CREST Scholar and Ghosh lab member, Brenda Yu, received the Best Oral Presentation in the Nanoscience category at the 2019 Emerging Researchers National Conference in STEM (ERN). Congratulations, Brenda!
Biophysical Modeling of Nanoparticles for Localized Drug Delivery with Focused Ultrasound
Brenda Yu - University of California, Merced
Co-Author(s): Sunmee Park, Stanford University; Raag D. Airan, Stanford University
"Focused ultrasound (FUS) enables noninvasive modulation of the central nervous system by targeting millimeter-sized regions of the cortical and sub-cortical brain. We have synthesized ultrasound-sensitive nanoparticles (NPs) to encapsulate small, hydrophobic neuromodulators. Recent data has shown that our NPs deliver pharmacological drugs when paired with FUS to the desired region of the brain with targeted accuracy. However, the mechanism of these NPs is unknown. The aim of the study was to create a biophysical model to characterize the NP drug-uncaging behavior and determine their safety in drug delivery. We hypothesized NPs will behave differently than previously known drug carriers while reflecting minimum acoustics after FUS sonication. Adapting a conventional mathematical model of microbubble-ultrasound interactions, we simulated the change of NP size over time with continuous sonication.
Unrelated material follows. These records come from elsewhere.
-- ==== Sys2Proof/Decode.lean ====
section
/-! DEFINITION. The commands of this block have no encoding: spec/opcode_table.json gives no row any bits, so no word spells a command. -/

namespace Sys2Proof

/-- The command that a word spells by the table's bits: none, since the table gives no row any. -/
def decodeTableWord (_nbits _w : Nat) : Option Instr := none

end Sys2Proof
end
Microbubbles is a tool used for imaging that fluctuates in size when FUS is applied, a behavior not shown in NPs from prior studies. The in-silico method provided a theoretical understanding of NP behavior by combining concepts of fluid mechanics and thermodynamics to model radii evolution under constant conditions. Preliminary results showed that NPs exhibited no evidence of a detectable size change during vaporization after 2 µs. We then compared the computational predictions with the frequency spectra of acoustic emissions observed during NP sonication in vitro. Blank NPs were injected through plastic tubing to simulate capillary flow and a passive cavitation detector recorded soundwaves reflected during FUS sonication. Initial evidence indicated NPs emitted minimal acoustics, which can be attributed to absorbed frequencies and reduced interactions with surrounding structures after effective drug uncaging. These results underscore the safety of NPs and FUS for targeted drug delivery by characterizing the properties of an unknown drug uncaging mechanism. Future directions include extending the simulation over a longer timeframe to further investigate NP oscillations and measure the structural damage emitted from loaded NPs. This will enable clinical translation and application of a novel neurological technique.
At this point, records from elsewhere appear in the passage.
-- ==== Sys2Proof/Machine/RegMap.lean ====
section
/-! DEFINITION. The register map (R10 to R13, R34, R35 of spec/00_scope.md and spec/01_wall_and_roles.md):
bit fields of a register word, the access kinds, the table of every register of the device, and the fields by name. -/

namespace Sys2Proof.Machine

/-! ### Sparse tables -/

/-- The entry of a table under a number. -/
def Tab.find {α : Type} : Tab α → Nat → Option α
  | [], _ => none
  | (k, v) :: t, a => if k = a then some v else Tab.find t a

/-- Sets the entry of a table, numbers rising. -/
def Tab.put {α : Type} : Tab α → Nat → α → Tab α
  | [], a, v => [(a, v)]
  | (k, w) :: t, a, v => if a < k then (a, v) :: (k, w) :: t else if a = k then (a, v) :: t else (k, w) :: Tab.put t a v

/-- The entry of a table under a number, or the table's default. -/
def Tab.get {α : Type} [Inhabited α] (t : Tab α) (a : Nat) : α := (Tab.find t a).getD default

/-- Changes the entry of a table under a number. -/
def Tab.upd {α : Type} [Inhabited α] (t : Tab α) (a : Nat) (f : α → α) : Tab α := Tab.put t a (f (Tab.get t a))

/-- Removes the entry under a number. -/
def Tab.del {α : Type} (t : Tab α) (a : Nat) : Tab α := t.filter fun p => p.1 != a

/-! ### Bit fields -/

/-- The bits [lo+n-1:lo] of a word, in place (R6). -/
def fieldMask (lo n : Nat) : Word := BitVec.ofNat 32 ((2 ^ n - 1) * 2 ^ lo)

/-- The value of the field [lo+n-1:lo] of a word (R6). -/
def getBits (w : Word) (lo n : Nat) : Nat := (w.extractLsb' lo n).toNat

/-- The word with the field [lo+n-1:lo] replaced by the low `n` bits of `v` (R6). -/
def setBits (w : Word) (lo n v : Nat) : Word :=
  (w &&& ~~~(fieldMask lo n)) ||| BitVec.ofNat 32 (v % 2 ^ n * 2 ^ lo)

/-- One named field: its register's address, its lowest bit, its width, and its register's reset word. -/
structure Fld where
  addr : Nat
  lo : Nat
  width : Nat
  rst : Nat
deriving DecidableEq, Repr

/-- The access kinds of R11. -/
inductive Access where
  | rw | rs | ro | w1c | wo | rc
deriving DecidableEq, Repr

/-- The commit group of a staged field: a numbered group, the group of the field's driver group (G4 + n), or none. -/
inductive Staging where
  | none
  | fixed (g : Nat)
  | driver
deriving DecidableEq, Repr

/-- One field of a register's table. -/
structure FieldDesc where
  lo : Nat
  width : Nat
  access : Access
  group : Staging
deriving DecidableEq, Repr

/-- The reset word of a register: a constant, or one of the four tables whose entries reset to a formula. -/
inductive ResetWord where
  | const (w : Nat)
  | ilut
  | olut
  | dec
  | serves
deriving DecidableEq, Repr

/-- One row of the register map: name, address of the first instance, repeat counts with strides, reset, fields. -/
structure RegDesc where
  name : String
  base : Nat
  dims : List (Nat × Nat)
  reset : ResetWord
  fields : List FieldDesc
deriving DecidableEq, Repr

/-- A field that belongs to no commit group. -/
def fd (lo width : Nat) (access : Access) : FieldDesc := ⟨lo, width, access, .none⟩

/-- A staged field (RS) of a commit group. -/
def fs (lo width : Nat) (group : Staging) : FieldDesc := ⟨lo, width, .rs, group⟩

/-- The registers of spec/01_wall_and_roles.md: base address, repeat counts and strides, reset word, fields. -/
def RegTable.regs01 : List RegDesc := [
  ⟨"SYS_ROLE", 0x10FFF000, [], (.const 0x0),
    [fd 12 1 .ro, fd 8 4 .ro, fd 4 1 .ro, fd 0 2 .ro]⟩,
  ⟨"SYS_WALL", 0x10FFF004, [], (.const 0x0),
    [fd 31 1 .ro, fd 0 12 .ro]⟩,
  ⟨"SYS_SKEIN", 0x10FFF010, [(2, 0x10000000)], (.const 0x80000000),
    [fd 31 1 .ro, fd 30 1 .ro, fd 16 8 .rc, fd 0 16 .rc]⟩]

/-- The registers of spec/02_charter_image_and_start.md: base address, repeat counts and strides, reset word, fields. -/
def RegTable.regs02 : List RegDesc := [
  ⟨"CHT_STATUS", 0x10FFF100, [], (.const 0x0),
    [fd 16 16 .ro, fd 8 8 .ro, fd 7 1 .ro, fd 4 2 .ro, fd 0 4 .ro]⟩,
  ⟨"SYS_COMMIT", 0x10FFF020, [], (.const 0x0),
    [fd 0 16 .wo]⟩,
  ⟨"SYS_COMMIT_STAT", 0x10FFF024, [], (.const 0x0),
    [fd 16 16 .w1c, fd 0 16 .ro]⟩,
  ⟨"SYS_COMMIT_ERR", 0x10FFF028, [], (.const 0x0),
    [fd 16 16 .w1c, fd 0 16 .w1c]⟩,
  ⟨"SYS_START", 0x10FFF040, [], (.const 0x1),
    [fd 22 1 .ro, fd 21 1 .ro, fd 20 1 .ro, fd 16 2 .ro, fd 8 6 .ro, fd 4 3 .ro, fd 0 2 .ro]⟩,
  ⟨"SYS_RESTART", 0x10FFF044, [], (.const 0x0),
    [fd 16 16 .wo, fd 0 2 .wo]⟩]

/-- The registers of spec/03_source_intake_and_bales.md: base address, repeat counts and strides, reset word, fields. -/
def RegTable.regs03 : List RegDesc := [
  ⟨"DPI_PORT_CFG", 0x2103F000, [(8, 0x40000)], (.const 0x4000),
    [fs 8 8 (.fixed 14), fs 1 1 (.fixed 14), fs 0 1 (.fixed 14)]⟩,
  ⟨"DPI_PORT_STAT", 0x2103F004, [(8, 0x40000)], (.const 0x0),
    [fd 28 4 .ro, fd 16 4 .ro, fd 14 1 .ro, fd 13 1 .ro, fd 12 1 .ro, fd 10 2 .ro, fd 8 2 .ro, fd 6 2 .ro, fd 4 2 .ro, fd 0 4 .ro]⟩,
  ⟨"DPI_PORT_TIMING", 0x2103F008, [(8, 0x40000)], (.const 0x0),
    [fd 16 13 .ro, fd 0 13 .ro]⟩,
  ⟨"DPI_PORT_RATE", 0x2103F00C, [(8, 0x40000)], (.const 0x0),
    [fd 0 24 .ro]⟩,
  ⟨"DPI_PORT_FOM", 0x2103F010, [(8, 0x40000)], (.const 0x0),
    [fd 0 8 .ro, fd 8 8 .ro, fd 16 8 .ro, fd 24 8 .ro]⟩,
  ⟨"DPI_BUDGET", 0x21FFF000, [], (.const 0x0),
    [fd 0 24 .ro]⟩,
  ⟨"DPI_TT_POS", 0x21000000, [(8, 0x40000), (4, 0x1000)], (.const 0x0),
    [fs 16 13 (.fixed 14), fs 0 13 (.fixed 14)]⟩,
  ⟨"DPI_TT_CFG", 0x21000004, [(8, 0x40000), (4, 0x1000)], (.const 0x1911000),
    [fs 18 14 (.fixed 14), fs 15 3 (.fixed 14), fs 12 3 (.fixed 14), fs 8 4 (.fixed 14), fs 4 4 (.fixed 14), fs 2 2 (.fixed 14), fs 1 1 (.fixed 14), fs 0 1 (.fixed 14)]⟩,
  ⟨"DPI_TT_STAT", 0x21000008, [(8, 0x40000), (4, 0x1000)], (.const 0xFFFF0000),
    [fd 16 16 .ro, fd 8 8 .ro, fd 1 1 .ro, fd 0 1 .ro]⟩,
  ⟨"BAL_POOL", 0x11800000, [(8, 0x1000)], (.const 0x0),
    [fd 20 12 .rc, fd 16 4 .ro, fd 12 4 .ro, fd 8 4 .ro, fd 4 2 .ro, fd 2 2 .ro, fd 0 2 .ro]⟩,
  ⟨"BAL_PINS", 0x11800004, [(8, 0x1000)], (.const 0x0),
    [fd 16 7 .ro, fd 8 7 .ro, fd 0 7 .ro]⟩,
  ⟨"BAL_SURF_CMD", 0x1183F000, [], (.const 0x0),
    [fd 16 2 .wo, fd 0 9 .wo]⟩,
  ⟨"BAL_SURF_STAT", 0x1183F004, [], (.const 0x0),
    [fd 31 1 .ro, fd 16 2 .ro, fd 0 9 .ro]⟩]

/-- The registers of spec/04_loom_composition.md: base address, repeat counts and strides, reset word, fields. -/
def RegTable.regs04 : List RegDesc := [
  ⟨"LOOM_GEOM", 0x11FFF000, [], (.const 0x0),
    [fd 24 8 .ro, fd 12 12 .ro, fd 0 12 .ro]⟩,
  ⟨"LOOM_BG", 0x11FFF004, [], (.const 0x0),
    [fs 20 10 (.fixed 0), fs 10 10 (.fixed 0), fs 0 10 (.fixed 0)]⟩,
  ⟨"LOOM_STORE", 0x11FFF008, [], (.const 0x0),
    [fs 0 17 (.fixed 0)]⟩,
  ⟨"LOOM_SLOTS", 0x11FFF00C, [], (.const 0x0),
    [fs 0 22 (.fixed 0)]⟩,
  ⟨"LOOM_CFG", 0x11FFF010, [], (.const 0x12),
    [fs 16 16 (.fixed 0), fs 4 1 (.fixed 0), fs 0 4 (.fixed 0)]⟩,
  ⟨"LOOM_FENCE", 0x11FFF014, [], (.const 0x0),
    [fd 16 5 .ro, fd 0 16 .ro]⟩,
  ⟨"LOOM_PASS", 0x11FFF018, [], (.const 0x0),
    [fd 0 32 .ro]⟩,
  ⟨"LOOM_PASS_STAT", 0x11FFF01C, [], (.const 0x0),
    [fd 16 16 .ro, fd 0 16 .ro]⟩,
  ⟨"LOOM_REFUSE", 0x11FFF020, [], (.const 0x0),
    [fd 20 11 .ro, fd 16 4 .ro, fd 8 6 .ro, fd 0 4 .ro]⟩,
  ⟨"LOOM_CURRENT_LO", 0x11FFF024, [], (.const 0x0),
    [fd 0 32 .ro]⟩,
  ⟨"LOOM_CURRENT_HI", 0x11FFF028, [], (.const 0x0),
    [fd 0 32 .ro]⟩,
  ⟨"LOOM_L_CTRL", 0x11000000, [(64, 0x1000)], (.const 0x0),
    [fs 16 9 (.fixed 0), fs 8 4 (.fixed 0), fs 4 1 (.fixed 0), fs 2 2 (.fixed 0), fs 1 1 (.fixed 0), fs 0 1 (.fixed 0)]⟩,
  ⟨"LOOM_L_SRC_POS", 0x11000004, [(64, 0x1000)], (.const 0x0),
    [fs 16 16 (.fixed 0), fs 0 16 (.fixed 0)]⟩,
  ⟨"LOOM_L_SRC_SIZE", 0x11000008, [(64, 0x1000)], (.const 0x0),
    [fs 16 16 (.fixed 0), fs 0 16 (.fixed 0)]⟩,
  ⟨"LOOM_L_DST_X", 0x1100000C, [(64, 0x1000)], (.const 0x0),
    [fs 0 20 (.fixed 0)]⟩,
  ⟨"LOOM_L_DST_Y", 0x11000010, [(64, 0x1000)], (.const 0x0),
    [fs 0 20 (.fixed 0)]⟩,
  ⟨"LOOM_L_DST_SIZE", 0x11000014, [(64, 0x1000)], (.const 0x0),
    [fs 16 15 (.fixed 0), fs 0 16 (.fixed 0)]⟩,
  ⟨"LOOM_L_STEP_X", 0x11000018, [(64, 0x1000)], (.const 0x10000),
    [fs 0 32 (.fixed 0)]⟩,
  ⟨"LOOM_L_STEP_Y", 0x1100001C, [(64, 0x1000)], (.const 0x10000),
    [fs 0 32 (.fixed 0)]⟩,
  ⟨"LOOM_L_PHASE", 0x11000020, [(64, 0x1000)], (.const 0x0),
    [fs 16 16 (.fixed 0), fs 0 16 (.fixed 0)]⟩,
  ⟨"LOOM_L_ALPHA", 0x11000024, [(64, 0x1000)], (.const 0x1000),
    [fs 24 2 (.fixed 0), fs 16 8 (.fixed 0), fs 0 13 (.fixed 0)]⟩,
  ⟨"LOOM_L_KEY0", 0x11000028, [(64, 0x1000)], (.const 0x0),
    [fs 16 12 (.fixed 0), fs 0 12 (.fixed 0)]⟩,
  ⟨"LOOM_L_KEY1", 0x1100002C, [(64, 0x1000)], (.const 0x0),
    [fs 0 12 (.fixed 0)]⟩,
  ⟨"LOOM_L_M0", 0x11000030, [(64, 0x1000)], (.const 0x1000),
    [fs 16 16 (.fixed 0), fs 0 16 (.fixed 0)]⟩,
  ⟨"LOOM_L_M1", 0x11000034, [(64, 0x1000)], (.const 0x0),
    [fs 16 16 (.fixed 0), fs 0 16 (.fixed 0)]⟩,
  ⟨"LOOM_L_M2", 0x11000038, [(64, 0x1000)], (.const 0x10000000),
    [fs 16 16 (.fixed 0), fs 0 16 (.fixed 0)]⟩,
  ⟨"LOOM_L_M3", 0x1100003C, [(64, 0x1000)], (.const 0x0),
    [fs 16 16 (.fixed 0), fs 0 16 (.fixed 0)]⟩,
  ⟨"LOOM_L_M4", 0x11000040, [(64, 0x1000)], (.const 0x0),
    [fs 16 16 (.fixed 0), fs 0 16 (.fixed 0)]⟩,
  ⟨"LOOM_L_M5", 0x11000044, [(64, 0x1000)], (.const 0x1000),
    [fs 16 16 (.fixed 0), fs 0 16 (.fixed 0)]⟩,
  ⟨"LOOM_L_FRESH", 0x11000048, [(64, 0x1000)], (.const 0x0),
    [fs 0 14 (.fixed 0)]⟩,
  ⟨"LOOM_L_STAT", 0x1100004C, [(64, 0x1000)], (.const 0x0),
    [fd 16 16 .ro, fd 12 4 .ro, fd 2 1 .ro, fd 1 1 .ro, fd 0 1 .ro]⟩,
  ⟨"LOOM_ILUT", 0x11500000, [(48, 0x1000), (1024, 0x4)], .ilut,
    [fs 0 20 (.fixed 0)]⟩,
  ⟨"LOOM_OLUT", 0x11540000, [(12, 0x1000), (1024, 0x4)], .olut,
    [fs 0 12 (.fixed 0)]⟩,
  ⟨"LOOM_SLICE_STAT", 0x1107F000, [(16, 0x40000)], .serves,
    [fd 16 16 .ro, fd 3 1 .ro, fd 2 1 .ro, fd 1 1 .ro, fd 0 1 .ro]⟩,
  ⟨"LOOM_SLICE_LOAD", 0x1107F004, [(16, 0x40000)], (.const 0x0),
    [fd 16 13 .ro, fd 0 16 .ro]⟩]

/-- The registers of spec/05_damage_push_and_commit.md: base address, repeat counts and strides, reset word, fields. -/
def RegTable.regs05 : List RegDesc := [
  ⟨"DMG_CFG", 0x14FFF000, [], (.const 0x301F40),
    [fs 20 4 (.fixed 1), fs 16 1 (.fixed 1), fs 0 16 (.fixed 1)]⟩,
  ⟨"DMG_QUEUE", 0x14FFF004, [], (.const 0x0),
    [fs 0 17 (.fixed 1)]⟩,
  ⟨"DMG_GEN", 0x14FFF008, [], (.const 0x0),
    [fd 0 32 .ro]⟩,
  ⟨"DMG_REFUSE", 0x14FFF00C, [], (.const 0x0),
    [fd 16 8 .ro, fd 14 2 .ro, fd 8 6 .ro, fd 0 4 .ro]⟩,
  ⟨"DMG_REPUSH", 0x14FFF010, [], (.const 0x0),
    [fd 31 1 .wo, fd 6 2 .wo, fd 0 6 .wo]⟩,
  ⟨"DMG_TILE_POS", 0x14000000, [(4, 0x40000), (63, 0x1000)], (.const 0x0),
    [fs 16 16 (.fixed 1), fs 0 16 (.fixed 1)]⟩,
  ⟨"DMG_TILE_SIZE", 0x14000004, [(4, 0x40000), (63, 0x1000)], (.const 0x0),
    [fs 31 1 (.fixed 1), fs 16 10 (.fixed 1), fs 0 11 (.fixed 1)]⟩,
  ⟨"DMG_TILE_STAT", 0x14000008, [(4, 0x40000), (63, 0x1000)], (.const 0xF),
    [fd 31 1 .ro, fd 30 1 .ro, fd 29 1 .ro, fd 16 8 .ro, fd 0 4 .ro]⟩,
  ⟨"DMG_TILE_SHOWN", 0x1400000C, [(4, 0x40000), (63, 0x1000)], (.const 0x0),
    [fd 0 32 .ro]⟩,
  ⟨"DMG_CHAIN_CFG", 0x1403F000, [(4, 0x40000)], (.const 0x408),
    [fs 8 6 (.fixed 1), fs 0 6 (.fixed 1)]⟩,
  ⟨"DMG_CHAIN_LOAD", 0x1403F004, [(4, 0x40000)], (.const 0x0),
    [fd 14 18 .ro, fd 0 11 .ro]⟩,
  ⟨"DMG_CHAIN_ERR", 0x1403F008, [(4, 0x40000)], (.const 0x0),
    [fd 16 16 .rc, fd 0 16 .rc]⟩]

/-- The registers of spec/06_hallmarks_and_freshness.md: base address, repeat counts and strides, reset word, fields. -/
def RegTable.regs06 : List RegDesc := [
  ⟨"HMK_CFG", 0x14FFF100, [], (.const 0x3C23),
    [fs 8 8 (.fixed 1), fs 4 4 (.fixed 1), fs 1 1 (.fixed 1), fs 0 1 (.fixed 1)]⟩,
  ⟨"HMK_HATCH_A", 0x14FFF104, [], (.const 0xFFFFF),
    [fs 20 10 (.fixed 1), fs 10 10 (.fixed 1), fs 0 10 (.fixed 1)]⟩,
  ⟨"HMK_HATCH_B", 0x14FFF108, [], (.const 0x0),
    [fs 20 10 (.fixed 1), fs 10 10 (.fixed 1), fs 0 10 (.fixed 1)]⟩,
  ⟨"HMK_TABLE", 0x14FFF10C, [], (.const 0x0),
    [fd 16 1 .ro, fd 0 16 .ro]⟩,
  ⟨"HMK_REFUSE", 0x14FFF110, [], (.const 0x0),
    [fd 30 2 .ro, fd 24 6 .ro, fd 8 8 .ro, fd 0 4 .ro]⟩,
  ⟨"HMK_STALE", 0x14FFF114, [], (.const 0x0),
    [fd 31 1 .rw, fd 16 1 .rw, fd 0 8 .rw]⟩,
  ⟨"HMK_HOLD", 0x14FFF120, [(8, 0x4)], (.const 0x0),
    [fd 0 32 .rw]⟩,
  ⟨"HMK_AFFIRM", 0x14FFF140, [(8, 0x4)], (.const 0x0),
    [fd 0 32 .ro]⟩,
  ⟨"HMK_COUNT", 0x14FFF160, [], (.const 0x0),
    [fd 16 16 .rc, fd 0 16 .rc]⟩,
  ⟨"HMK_REG_X", 0x14200000, [(4, 0x40000), (64, 0x1000)], (.const 0x0),
    [fs 0 20 (.fixed 1)]⟩,
  ⟨"HMK_REG_Y", 0x14200004, [(4, 0x40000), (64, 0x1000)], (.const 0x0),
    [fs 0 20 (.fixed 1)]⟩,
  ⟨"HMK_REG_SIZE", 0x14200008, [(4, 0x40000), (64, 0x1000)], (.const 0x0),
    [fs 16 11 (.fixed 1), fs 0 11 (.fixed 1)]⟩,
  ⟨"HMK_REG_CFG", 0x1420000C, [(4, 0x40000), (64, 0x1000)], (.const 0x3E8),
    [fs 31 1 (.fixed 1), fs 20 1 (.fixed 1), fs 16 2 (.fixed 1), fs 0 14 (.fixed 1)]⟩,
  ⟨"HMK_REG_STAT", 0x14200010, [(4, 0x40000), (64, 0x1000)], (.const 0x0),
    [fd 16 12 .ro, fd 2 1 .ro, fd 1 1 .ro, fd 0 1 .ro]⟩,
  ⟨"HMK_PC_RECT", 0x14300000, [(64, 0x1000)], (.const 0x0),
    [fd 16 16 .ro, fd 0 16 .ro]⟩,
  ⟨"HMK_PC_SIZE", 0x14300004, [(64, 0x1000)], (.const 0x0),
    [fd 16 16 .ro, fd 0 16 .ro]⟩,
  ⟨"HMK_PC_CFG", 0x14300008, [(64, 0x1000)], (.const 0x0),
    [fd 24 8 .ro, fd 20 2 .ro, fd 0 14 .ro]⟩,
  ⟨"HMK_PC_STAT", 0x1430000C, [(64, 0x1000)], (.const 0x0),
    [fd 31 1 .ro, fd 1 4 .ro, fd 0 1 .ro]⟩,
  ⟨"HMK_PC_EXPIRY_LO", 0x14300010, [(64, 0x1000)], (.const 0x0),
    [fd 0 32 .ro]⟩,
  ⟨"HMK_PC_EXPIRY_HI", 0x14300014, [(64, 0x1000)], (.const 0x0),
    [fd 0 32 .ro]⟩,
  ⟨"HMK_PC_FLOOR", 0x14300018, [(64, 0x1000)], (.const 0x0),
    [fd 0 32 .ro]⟩,
  ⟨"HMK_GLASS_STAT", 0x14340000, [(8, 0x1000)], (.const 0x0),
    [fd 16 16 .ro, fd 0 16 .ro]⟩,
  ⟨"HMK_GLASS_GRP", 0x14340004, [(8, 0x1000)], (.const 0x0),
    [fd 31 1 .ro, fd 16 8 .ro, fd 0 16 .ro]⟩]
Funder Acknowledgement(s): This work was funded in part by the NSF-CREST: Center for Cellular and Biomolecular Machines at UC Merced (NSF-HRD-1547848), NIH/NIMH (BRAIN Initiative RF1 MH114252), the American Society for Neuroradiology, the Coulter Foundation, the Amgen Foundation, and the Dana Foundation.
Faculty Advisor: Raag D. Airan, rairan@stanford.edu
Role: I conducted the entirety of the project. I derived the mathematical model from a conventional microbubble model and applied it to the FUS-sensitive nanoparticles. I also collected and analyzed the frequency spectra of acoustic emissions from in vitro sonications."